158. There is ample psychological and educational knowledge to confirm the general opinion that it is positive for children to learn and develop under the influence of the entire environment. This particularly applies to children where special measures need to be taken due to criminal acts. It is of the utmost importance that these measures have positive values, require the child’s participation and joint responsibility, hold opportunities for education and schooling – and have positive role models and patterns of attachment. When the measure is a prison or a similar closed environment, this can only be achieved by creating a special environment for young people – outside the adult prisons.

That solitary confinement is humanly degrading is documented by ample psychological evidence. This consequence is even clearer when looking at children and young people in solitary confinement.

159. The National Council for Children is of the opinion that Denmark’s efforts in this respect are unacceptable and that innovation and development of relevant measures for delinquent children are required. This means that

children and young people must never serve time the same place as adults;

children and young people must never be held in solitary confinement;

sufficient special measures must be taken in the social sector for children serving a prison sentence;

these measures must have a credible rehabilitating aim;

an assessment must be made of how the established environments work.

 

VIII. Conclusion

160. The National Council for Children has no doubt that, by international standards, Danish children are among the more privileged children – in terms of both social welfare, education, culture and rights. And this report should neither be regarded as an indictment nor as a description of misery.

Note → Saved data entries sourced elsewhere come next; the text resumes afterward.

/-- Every access put on the U-bus by a fetch, by an access issued ahead or by an answer (the further words of a decompression, a
cancelled access shown) carries the burst request exactly when BE is set and the access is not for the debug port, and is carried out as
a burst only if it carries the request. BE is settled: no BBCMCR write since the last `isync`, and for an answer BE is what it was for the
access when it was issued (41_modes_of_operation R183, R193, R194). -/
def Obligations.BurstRequestExactlyWhenEnabled : Prop :=
  (∀ (p : Config.Params) (acc : Access) (s t : State), s.superseded = [] →
    (fetch p acc s = .next t ∨ ∃ taken, issue p taken acc s = .next t) →
    ∃ shown, t.out.bus = s.out.bus ++ shown ∧
      ∀ b ∈ shown, b.burst = (s.bbcmcr.be && !acc.dbg) ∧ (b.carriedAsBurst = true → b.burst = true)) ∧
  ∀ (p : Config.Params) (wanted : Bool) (s t : State) (e : Pending) (rest : List Pending), s.pending = e :: rest →
    e.gov.be = s.bbcmcr.be → answer p wanted s = .next t →
    ∃ shown, t.out.bus = s.out.bus ++ shown ∧
      ∀ b ∈ shown, b.burst = (s.bbcmcr.be && !e.acc.dbg) ∧ (b.carriedAsBurst = true → b.burst = true)

/-- A debug port access the IMPU allows, in either mode, fetched or issued ahead, goes to the debug port and not to memory, as one
single access whatever BE holds; its word, and in Decompression ON mode the next instruction address with it, is a free value, at once or
when the U-bus answers it, and what is in memory or was stored plays no part (41_modes_of_operation R189; decision D35; the ON mode, and
that it is executed in the step that answers it, are the model's choice, log 34, 26). -/
def Obligations.DebugFetchGoesToDebugPort : Prop :=
  (∀ (p : Config.Params) (acc : Access) (s : State) (m : DMode) (a : Word), Admitted p acc m s → acc.dbg = true →
    s.impu.check p (accessMade p m acc) m (p.freeBit (s.draws + 5)) = .allowed →
    relocationMeaningless p (s.governing p) m acc.addr = false →
    relocate p (s.governing p) (accessMade p m acc).addr = .addr a →
    (∀ taken, ∃ t b, issue p taken acc s = .next t ∧ t.out.bus = s.out.bus ++ [b] ∧ b.dest = .debugPort ∧ b.burst = false ∧
      b.carriedAsBurst = false ∧ b.dbg = true) ∧
    (s.pending = [] → ∃ t b, fetch p acc s = .next t ∧ t.out.bus = s.out.bus ++ [b] ∧ b.dest = .debugPort ∧ b.burst = false ∧
      b.carriedAsBurst = false ∧ b.dbg = true ∧ t.out.word = some (p.freeWord (s.draws + 7)) ∧
      (m = .on → t.out.next = some (p.freeWord (s.draws + 8))) ∧ t.out.executes = true ∧ t.acc = accessMade p m acc ∧
      t.pending = [] ∧ SameRegisters s t ∧ t.core = s.core ∧ t.mem = s.mem)) ∧
  ∀ (p : Config.Params) (wanted : Bool) (s : State) (e : Pending) (rest : List Pending), s.pending = e :: rest →
    e.refused = none → e.acc.dbg = true → e.judgedBy.check p e.acc e.mode (p.freeBit s.draws) = .allowed →
    ∃ t, answer p wanted s = .next t ∧ t.pending = rest ∧ t.out.bus = s.out.bus ∧ t.out.word = some (p.freeWord (s.draws + 1)) ∧
      (e.mode = .on → t.out.next = some (p.freeWord (s.draws + 2))) ∧ t.out.executes = (wanted || s.out.executes) ∧
      SameRegisters s t ∧ t.core = s.core ∧ t.mem = s.mem ∧ (wanted = false → t.acc = s.acc ∧ t.icdu = s.icdu)

/-- A violating fetch, in either mode: SRR1 bits 1, 3, 4, 10 as the encoding says, in Decompression ON mode SRR0 the next
instruction address of the ICDU, the core goes on at 0xnnn0_1300 by MSR[IP], the refused address is reported, no word is
returned, no register of the module changes (60_exceptions R310 to R313, R321, 41_modes_of_operation R184; that it is taken in
the same step, that the mode of the refused access and not of the flow it leaves decides on SRR0, and that the general registers, LR, CTR
and MSR[IP] stay, is the model's choice, for R321 says that what else the core changes is not in the source: log 17). -/
def Obligations.ViolationTakesImpuException : Prop :=
  ∀ (p : Config.Params) (acc : Access) (s : State) (m : DMode) (guarded : Bool), Admitted p acc m s →
    s.impu.check p (accessMade p m acc) m (p.freeBit (s.draws + 5)) = .violation guarded →
    ∃ t, fetch p acc s = .next t ∧ t.core.srr1 = { bit1 := false, bit3 := guarded, bit4 := !guarded, bit10 := false } ∧
      (m = .on → t.core.srr0 = s.icdu.next) ∧
      t.acc.addr = (if s.core.msrIp then 0xFFF01300#32 else 0x00001300#32) ∧ t.acc.entry = true ∧
      (∃ r, t.out.report = some r ∧ r.addr = (accessMade p m acc).addr ∧ r.bits = t.core.srr1 ∧ r.vector = t.acc.addr ∧
        r.delivered = (acc.showCycle || acc.ptrace)) ∧
      t.out.word = s.out.word ∧ t.out.executes = s.out.executes ∧ t.pending = s.pending ∧ t.icdu.prefetched = none ∧
      SameRegisters s t ∧ t.core.x = s.core.x ∧ t.core.lr = s.core.lr ∧ t.core.ctr = s.core.ctr ∧
      t.core.msrIp = s.core.msrIp ∧ t.mem = s.mem ∧ t.stored = s.stored

/-- A refused access returns no instruction, fetched or issued ahead; it is delivered to the U-bus, with its attributes, exactly when it
carries show cycle or program trace, and the report says which (60_exceptions R314). It goes to the debug port or to the words of the
address issued, not relocated (log 37). -/
def Obligations.CancelledAccessShownOnlyWithAttributes : Prop :=
  ∀ (p : Config.Params) (acc : Access) (s t : State) (m : DMode) (guarded : Bool),
    (fetch p acc s = .next t ∨ ∃ taken, issue p taken acc s = .next t) → m = accessMode p (s.governing p) acc →
    s.impu.check p (accessMade p m acc) m (p.freeBit (s.draws + 5)) = .violation guarded →
    t.out.word = s.out.word ∧ (∃ r, t.out.report = some r ∧ r.delivered = (acc.showCycle || acc.ptrace)) ∧
      ((acc.showCycle || acc.ptrace) = false → t.out.bus = s.out.bus) ∧
      ((acc.showCycle || acc.ptrace) = true → t.out.bus ≠ s.out.bus ∧
        AppearsOnBus p (s.governing p) (accessMade p m acc) m true
          (forwardedWords p m acc.form (accessMade p m acc).addr) s t)

/-- Entering the low power mode puts the controller in power_save; there no fetch and no register access is served, and by
itself the core issues nothing: the step changes nothing but the outputs (41_modes_of_operation R190; that the registers are kept
is decision D19, that the core's side and the hidden state are the model's choice, log 38, and what an idle step is, log 1). -/
def Obligations.StandbyServesNothing : Prop :=
  (∀ (s : State) (rest : List Event), s.inputs = .standbyEnter :: rest → s.pending = [] →
    ∃ t, step s = .next t ∧ t.mode = .powerSave) ∧
  ∀ s : State, s.mode = .powerSave →
    (∀ p acc, fetch p acc s = .refused .powerSave ∧ ∀ taken, issue p taken acc s = .refused .powerSave) ∧
    (∀ r x i, WritesSpr i r x ∨ ReadsSpr i r x → exec i s = .refused .powerSave) ∧
    (s.inputs = [] → step s = .next { s with out := Outputs.none })

/-- Standby entry with nothing pending and standby exit complete and keep the ten registers; the mode becomes power_save and
then leaves it (41_modes_of_operation R190, R191; that the ten registers are kept is decision D19; that the core's side and its next
access are, and the mode after exit, is the model's choice, log 38). -/
def Obligations.StandbyKeepsRegisters : Prop :=
  (∀ (s : State) (rest : List Event), s.inputs = .standbyEnter :: rest → s.pending = [] →
    ∃ t, step s = .next t ∧ t.mode = .powerSave ∧ SameRegisters s t ∧ t.inputs = rest ∧ t.core = s.core ∧ t.acc = s.acc ∧
      t.mem = s.mem) ∧
  ∀ (s : State) (rest : List Event), s.inputs = .standbyExit :: rest →
    ∃ t, step s = .next t ∧ t.mode ≠ .powerSave ∧ SameRegisters s t ∧ t.inputs = rest ∧ t.core = s.core ∧ t.acc = s.acc ∧
      t.mem = s.mem

/-- An access in Decompression ON mode is refused where the part or EN_COMP does not admit it, fetched or issued ahead
(40_compression R131, U7). -/
def Obligations.OnModeNeedsEnComp : Prop :=
  ∀ (p : Config.Params) (acc : Access) (s : State), s.mode ≠ .powerSave → acc.dmode = .on → acc.entry = false →
    (p.hasComp = false ∨ s.bbcmcr.enComp = false) →
    fetch p acc s = .refused .decompressionDisabled ∧ ∀ taken, issue p taken acc s = .refused .decompressionDisabled

/-- The fetch at an exception vector is made in Decompression ON mode exactly when the part has compression, EN_COMP and
EXC_COMP are set (40_compression R133). An exception that leaves compressed code has the next instruction address of the ICDU in SRR0,
unless the fetch of its vector is refused in turn (60_exceptions R321, 40_compression R150; that such an exception is the event of its
vector's fetch, and that a flow at a vector not yet fetched counts in the mode its access carries over, is the model's choice, log 17). -/
def Obligations.ExceptionRoutineMode : Prop :=
  (∀ (p : Config.Params) (acc : Access) (s t : State), acc.entry = true → s.superseded = [] → s.pending = [] →
    s.out.executes = false → fetch p acc s = .next t → t.out.executes = true →
    (t.acc.dmode = .on ↔ p.hasComp = true ∧ s.bbcmcr.enComp = true ∧ s.bbcmcr.excComp = true)) ∧
  ∀ (p : Config.Params) (acc : Access) (rest : List Event) (s t : State), s.inputs = .fetch acc :: rest → acc.entry = true →
    s.acc.dmode = .on → transact p s = .next t → t.out.report = none → t.core.srr0 = s.icdu.next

161. Nevertheless, the National Council for Children is of the opinion that the privileged position of the Danish society in the world places it under an obligation to grant children the rights to which they are entitled as members of this society. The obligation should be seen in the light that today’s society both presents new opportunities for a good life for children and involves new risks. Hence, the obligation on the government institutions, including the report to the UN Committee on the Rights of the Child, means that they must adopt a sufficiently in-depth and critical approach to the conditions of children. Only then will proposals for a better life for children be put into practice.

The National Council for Children hopes that this report will help to achieve this end.